The most serious took place in the village of Çirnik (Diyarbakir), where a confrontation between supporters of two mayoral candidates ended in a fight with sticks, stones and shooting. A delegate of the pro-Kurdish DEM party died, and 11 other people were injured. In Siirt province. there was a similar clash between supporters of village mayors, in which one person died and four others were injured. In neighboring Sanliurfa, there were several fights, with more than a dozen people injured.
Various irregularities were also reported in these provinces. For example, the Human Rights Association (IHD) claimed that a candidate of the ruling AKP bought 1,200 votes from four villages in Diyarbakir for €57,000 ($61,500) and that in Halfeti (Sanliurfa), a group of armed people voted as a group, contravening the rules of a secret, individual vote. According to the IHD, an AKP candidate also tried to vote with a hundred people (in some of these Kurdish provinces, family clans are still very influential, and candidates negotiate the vote directly with them).
But most of the complaints concerned the large influx of soldiers and police to the polls in these provinces, which Democrat Party (DEM) spokesperson Aysegül Dogan denounced as “an attempt to subvert the popular will.” According to Turkish law, members of the security forces can vote in local elections in the municipality where they are deployed, even if they are not registered in that electoral roll, but the DEM maintains that this provision was abused to sway the balance of forces.
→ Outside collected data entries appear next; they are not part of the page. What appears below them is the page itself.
/-- The staged changes whose tick has come land together (R127, R138): swaps, and the phase mode, which leaves no seed of the old main
tap (log entry 125), and on every powered lane whatever else its registers have taken; FFE_SWAP and FFE_MODE complete. -/
def State.rxLand (s : State) (o : Nat) (pos : List Nat) : State :=
  let now := (s.swaps o).filter fun w => decide (w.due ≤ s.tick)
  let s := s.setSwaps o ((s.swaps o).filter fun w => !decide (w.due ≤ s.tick))
  let (std, s) := if s.stdMode o && !now.isEmpty then s.draw (1024 ^ 9) else (0, s)
  let s := s.each now fun w s =>
    let s := match w.mode with
      | some m =>
        let s := (s.setF (R.RX_OCT_STAT o) F.RX_OCT_STAT_PHASE_MODE m).trimAbandon o 3
        s.each lanes9 fun l s => s.setRxl o l { s.rxl o l with seed := [] }
      | none => s
    let s := s.each (lanes9.filter (bitOf w.mask ·)) fun l s => s.swapLane o l
    let fc := s.landFc o w.mask
    match w.cmd with
    | some c => s.completeAt c (if w.mode.isSome then Op.FFE_MODE else Op.FFE_SWAP) St.OK c.eff
        ((32, 6, fc) :: lanes9.map fun l => (38 + 2 * l, 2, s.landCode o w.mask fc pos std l))
    | none => s
  let s := s.each (lanes9.filter fun l => s.rxOn o l) fun l s => s.forceLand o l
  s.swapFlags o

/-- The swaps of an octet are dropped with DOMAIN_OFF: its domain has left On. -/
def State.swapsDrop (s : State) (o : Nat) : State :=
  let old := s.swaps o
  let s := s.setSwaps o []
  s.each old fun w s => s.completeO w.cmd (if w.mode.isSome then Op.FFE_MODE else Op.FFE_SWAP) St.DOMAIN_OFF 0 []

/-! ## Background loops (R125, R126, R141) -/

/-- A signed field moves by -1, 0 or 1, drawn freely, within its range. -/
def moveField (x : Fld) (w : Word) (d : Nat) : Word :=
  let lim : Int := 2 ^ (x.w - 1)
  let v := signedOf x.w (x.of w) + ((d % 3 : Nat) : Int) - 1
  x.put w (patternOf x.w (clampInt (-lim) (lim - 1) v))

/-- A signed field stands at an end of its range. -/
def atEnd (x : Fld) (w : Word) : Bool :=
  let v := signedOf x.w (x.of w)
  decide (v = -(2 ^ (x.w - 1))) || decide (v = 2 ^ (x.w - 1) - 1)

/-- A correction field of a lane stands at an end of its range (R126). -/
def State.adcAtEnd (s : State) (o l : Nat) : Bool := (List.range 64).any fun k =>
  let w := s.reg (R.ADC_CAL o l k)
  atEnd F.ADC_CAL_OFS w || atEnd F.ADC_CAL_GAIN w || atEnd F.ADC_CAL_SKEW w

/-- RANGE shows whether a field stands at an end of its range, and ADC_RANGE is posted when it sets (R126). -/
def State.adcRange (s : State) (o l : Nat) : State :=
  let r := R.ADC_BG_STAT o l
  let hit := s.adcAtEnd o l
  let was := s.b r F.ADC_BG_STAT_RANGE
  let s := s.setB r F.ADC_BG_STAT_RANGE hit
  if hit && !was then s.event Ev.ADC_RANGE o l [] else s

/-- Each field moves by at most one unit (R125): by what the loop makes of the received data, which the manual does not give (free). -/
def State.adcMove (s : State) (o l : Nat) : State :=
  s.each (List.range 64) fun k s =>
    let (d, s) := s.draw 27
    let r := R.ADC_CAL o l k
    let w := moveField F.ADC_CAL_OFS (s.reg r) d
    let w := moveField F.ADC_CAL_GAIN w (d / 3)
    s.setReg r (moveField F.ADC_CAL_SKEW w (d / 9))

/-- CONVERGED and SPUR (R126): the loop has converged 2,000 ticks after a trim result at the latest, and a converged loop keeps the spurs
50 dB down; before, both are free. -/
def State.adcConverge (s : State) (o l : Nat) : State :=
  let r := R.ADC_BG_STAT o l
  let n := (s.rxl o l).bgTicks.map (· + 1)
  let s := s.setRxl o l { s.rxl o l with bgTicks := n.map (min 2000) }
  let s := if n.any fun n => decide (2000 ≤ n) then s.setF r F.ADC_BG_STAT_CONVERGED 1 else s.freeF r F.ADC_BG_STAT_CONVERGED
  if s.b r F.ADC_BG_STAT_CONVERGED then
    let (d, s) := s.draw 524
    s.setF r F.ADC_BG_STAT_SPUR (500 + d)
  else s.freeF r F.ADC_BG_STAT_SPUR

/-- One tick of the interleave loop on a lane (R125, R126); the tick in which a trim result is applied has no update. -/
def State.adcBg (s : State) (o l : Nat) : State :=
  if !s.rxOn o l then s
  else
    let trim := (s.rxl o l).adcTrim
    let s := if trim then s.setRxl o l { s.rxl o l with adcTrim := false } else s
    let s := if s.b (R.ADC_BG_CTL o l) F.ADC_BG_CTL_EN && !trim then (s.adcMove o l).adcConverge o l else s
    s.adcRange o l

/-- The interleave loops of an octet. -/
def State.adcTick (s : State) (o : Nat) : State := if s.octOn o then s.each lanes9 fun l s => s.adcBg o l else s

/-- Level targets stay strictly increasing. -/
def lvlOk (w : Word) : Bool :=
  let v := fun x : Fld => signedOf 12 (x.of w)
  decide (v F.TRL_LVL_LV0 < v F.TRL_LVL_LV1) && decide (v F.TRL_LVL_LV1 < v F.TRL_LVL_LV2)
    && decide (v F.TRL_LVL_LV2 < v F.TRL_LVL_LV3)

/-- A step of at most one unit from a value toward a goal, as `moveField` takes it. -/
def stepTo (v goal : Int) : Nat := (clampInt (-1) 1 (goal - v) + 1).toNat

/-- The step of a level target toward the mean of the outputs decided at that level (R141); a level without outputs stays. -/
def RxAcc.lvlStep (x : RxAcc) (lv : List Int) (v : Nat) : Nat :=
  let n := x.lvlN.getD v 0
  if n = 0 then 1 else stepTo (lv.getD v 0) (roundDiv (x.lvlSum.getD v 0) n)

/-- The step of H1 (`c` = c1) or H2 toward the correlation of the error with a previous decision, normalised by the decisions' power
(R141; log entry 125). -/
def RxAcc.chStep (x : RxAcc) (c h : Int) : Nat := if x.pw ≤ 0 then 1 else stepTo h (roundDiv (256 * c) x.pw.toNat)

/-- One tick of level and channel adaptation (R141), from the outputs of the tick that ended; where none have come, the moves are free. -/
def State.lvlAdapt (s : State) (o l : Nat) : State :=
  let x := (s.rxl o l).acc
  let (d, s) := if x.n = 0 then s.draw 729 else (0, s)
  let lv := s.levels o l
  let step := fun v => if x.n = 0 then d / 3 ^ v else x.lvlStep lv v
  let s := if s.b (R.TRL_CTL o l) F.TRL_CTL_LVL_ADAPT then
      let w := moveField F.TRL_LVL_LV0 (s.reg (R.TRL_LVL o l)) (step 0)
      let w := moveField F.TRL_LVL_LV1 w (step 1)
      let w := moveField F.TRL_LVL_LV2 w (step 2)
      let w := moveField F.TRL_LVL_LV3 w (step 3)
      if lvlOk w then s.setReg (R.TRL_LVL o l) w else s
    else s
  let s := if s.b (R.TRL_CTL o l) F.TRL_CTL_CH_ADAPT then
      let c := R.TRL_CH o l
      let w := moveField F.TRL_CH_H1 (s.reg c) (if x.n = 0 then d / 81 else x.chStep x.c1 (s.i c F.TRL_CH_H1))
      s.setReg c (moveField F.TRL_CH_H2 w (if x.n = 0 then d / 243 else x.chStep x.c2 (s.i c F.TRL_CH_H2)))
    else s
  s.setRxl o l { s.rxl o l with acc := { ({} : RxAcc) with taps := x.taps } }

/-! ## Monitor chain (R145 to R149) -/

/-- A change restarts the settling of a monitor chain (R148), from the outputs after those of this edge. -/
def State.monRestart (s : State) (o l : Nat) : State := s.setRxl o l { s.rxl o l with restart := true }

/-- The 7 outputs of each stream after this edge are to be flagged (R148). -/
def State.monSettle (s : State) (o l : Nat) : State :=
  if (s.rxl o l).restart then
    (s.setRxl o l { s.rxl o l with restart := false }).setFs (R.MON_STAT o l) [(F.MON_STAT_T_UNSET, 7), (F.MON_STAT_K_UNSET, 7)]
  else s

/-- Every chain that watches a lane restarts (R148). -/
def State.monRestartSrc (s : State) (o w : Nat) : State := s.each (s.watchers o w) fun l s => s.monRestart o l

/-- A signed figure, or a free value where there is none to state. -/
def State.setOr (s : State) (a : Nat) (x : Fld) (v : Option Int) : State :=
  match v with
  | some v => s.setI a x v
  | none => s.freeF a x

/-- IMB from the level spacings, in 0.1 % (R146). -/
def imbOf (a b c : Nat) : Nat :=
  min 65535 (roundDiv (3000 * ((max a (max b c) - min a (min b c) : Nat) : Int)) (a + b + c)).toNat

/-- A figure register set of one output is delivered on the tick stream (`k` false) or the 1 kHz stream (R146, R147, R156).  How the tone of
LC is measured is not given, so its figures are free. -/
def State.monOut (s : State) (o l : Nat) (k : Bool) : State :=
  let w := s.f (R.MON_CTL o l) F.MON_CTL_SRC
  let ra := if k then R.MON_K_A o l else R.MON_T_A o l
  let rb := if k then R.MON_K_B o l else R.MON_T_B o l
  let rs := if k then R.MON_K_SER o l else R.MON_T_SER o l
  let un := if k then F.MON_STAT_K_UNSET else F.MON_STAT_T_UNSET
  let left := s.f (R.MON_STAT o l) un
  let tone := decide (w = 8) && !s.stdMode o && !s.lcData o
  let x := if tone then {} else if k then (s.mon o l).k else (s.mon o l).t
  let sel := s.f (R.MON_CTL o l) F.MON_CTL_FIR_SEL
  let s := ((s.setOr ra F.MON_T_A_PWR (x.power sel)).setOr ra F.MON_T_A_NF (x.noise sel)).setOr ra F.MON_T_A_SNR (x.snr sel)
  let s := s.setFs ra [(F.MON_T_A_UNSETTLED, bit (decide (left ≠ 0))),
    (F.MON_T_A_NO_INPUT, bit (!s.rxOn o w || s.rawLos o w)), (F.MON_T_A_TONE, bit tone)]
  let s := if tone then (s.setReg rb 0).setF rs F.MON_T_SER_SER 0
    else
      let s := ((s.setOr rb F.MON_T_B_D1 (x.spacing sel 0)).setOr rb F.MON_T_B_D2 (x.spacing sel 1)).setOr rb F.MON_T_B_D3
        (x.spacing sel 2)
      let a := s.f rb F.MON_T_B_D1
      let b := s.f rb F.MON_T_B_D2
      let c := s.f rb F.MON_T_B_D3
      let s := if a + b + c = 0 then s.freeF rb F.MON_T_B_IMB else s.setF rb F.MON_T_B_IMB (imbOf a b c)
      s.setOr rs F.MON_T_SER_SER (x.ser sel)
  let s := s.setF rs F.MON_T_SER_TICK (s.tick % 2 ^ 16)
  let s := if k && !s.b ra F.MON_T_A_UNSETTLED && !s.b ra F.MON_T_A_NO_INPUT then
      let x := s.pl o w
      s.setPl o w { x with sum := x.sum + s.i ra F.MON_T_A_SNR, n := x.n + 1, ser := x.ser + s.f rs F.MON_T_SER_SER }
    else s
  s.setF (R.MON_STAT o l) un (left - 1)

/-- Threshold register, status bit and event of a unit: 0 = LOS, 1 = SNR_LOW, 2 = IMB_HIGH, 3 = NF_HIGH (R149). -/
def monThr (o l u : Nat) : Nat := R.MON_THR_LOS o l + 8 * u
def monBit (u : Nat) : Fld := ⟨u, 1⟩
def monEv (u : Nat) : Nat := Ev.LOS + u

/-- The figure that a unit watches. -/
def State.monFig (s : State) (o l u : Nat) : Int :=
  let k := s.b (monThr o l u) F.MON_THR_x_STREAM
  let ra := if k then R.MON_K_A o l else R.MON_T_A o l
  if u = 0 then s.i ra F.MON_T_A_PWR else if u = 1 then s.i ra F.MON_T_A_SNR
  else if u = 2 then s.f (if k then R.MON_K_B o l else R.MON_T_B o l) F.MON_T_B_IMB else s.i ra F.MON_T_A_NF

/-- The set and the clear condition of a unit on its latest output (R149). -/
def State.monCond (s : State) (o l u : Nat) : Bool × Bool :=
  let v := s.monFig o l u
  let t := s.i (monThr o l u) F.MON_THR_x_THR
  let h : Int := s.f (monThr o l u) F.MON_THR_x_HYST
  if u < 2 then (decide (v < t), decide (t + h ≤ v)) else (decide (t < v), decide (v ≤ t - h))

/-- A unit counts an output (R149): flagged outputs are not evaluated, and a disabled unit stays clear; one that clears because EN is
cleared posts no event (log entry 122). -/
def State.monCount (s : State) (o l u : Nat) (k : Bool) : State :=
  let x := s.rxl o l
  if !s.b (monThr o l u) F.MON_THR_x_EN then
    (s.setRxl o l { x with setN := x.setN.set u 0, clrN := x.clrN.set u 0 }).setF (R.MON_STAT o l) (monBit u) 0
  else if s.b (monThr o l u) F.MON_THR_x_STREAM != k then s
  else
    let ra := if k then R.MON_K_A o l else R.MON_T_A o l
    if s.b ra F.MON_T_A_UNSETTLED || s.b ra F.MON_T_A_NO_INPUT then s
    else
      let (a, c) := s.monCond o l u
      s.setRxl o l { x with
        setN := x.setN.set u (if a then min 255 (x.setN.getD u 0 + 1) else 0)
        clrN := x.clrN.set u (if c then min 255 (x.clrN.getD u 0 + 1) else 0)
        outTick := s.tick }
According to this leftist party, which posted numerous videos of hundreds of young men queuing to vote — supposedly soldiers and police — nearly 47,000 members of the security forces voted as “deployed” in the Kurdish region. In some provincial capitals such as Kars, Igdir and Siirt, where the Kurdish left won the 2019 elections over the AKP and its far-right ally MHP by between 1,200 and 1,600 votes, the number of members of the security forces who voted on Sunday was equivalent to 10% of the electoral roll. In others, like Sirnak, the number reached 20%.
Despite this, the DEM managed to win most of the cities in the east and southeast, except in Sirnak and Kars, which it lost to the AKP and the MHP, respectively, by a few thousand votes. The question now is whether the Turkish government will allow the DEM to govern or intervene, as has happened on previous occasions, alleging the party’s ties to the PKK armed group.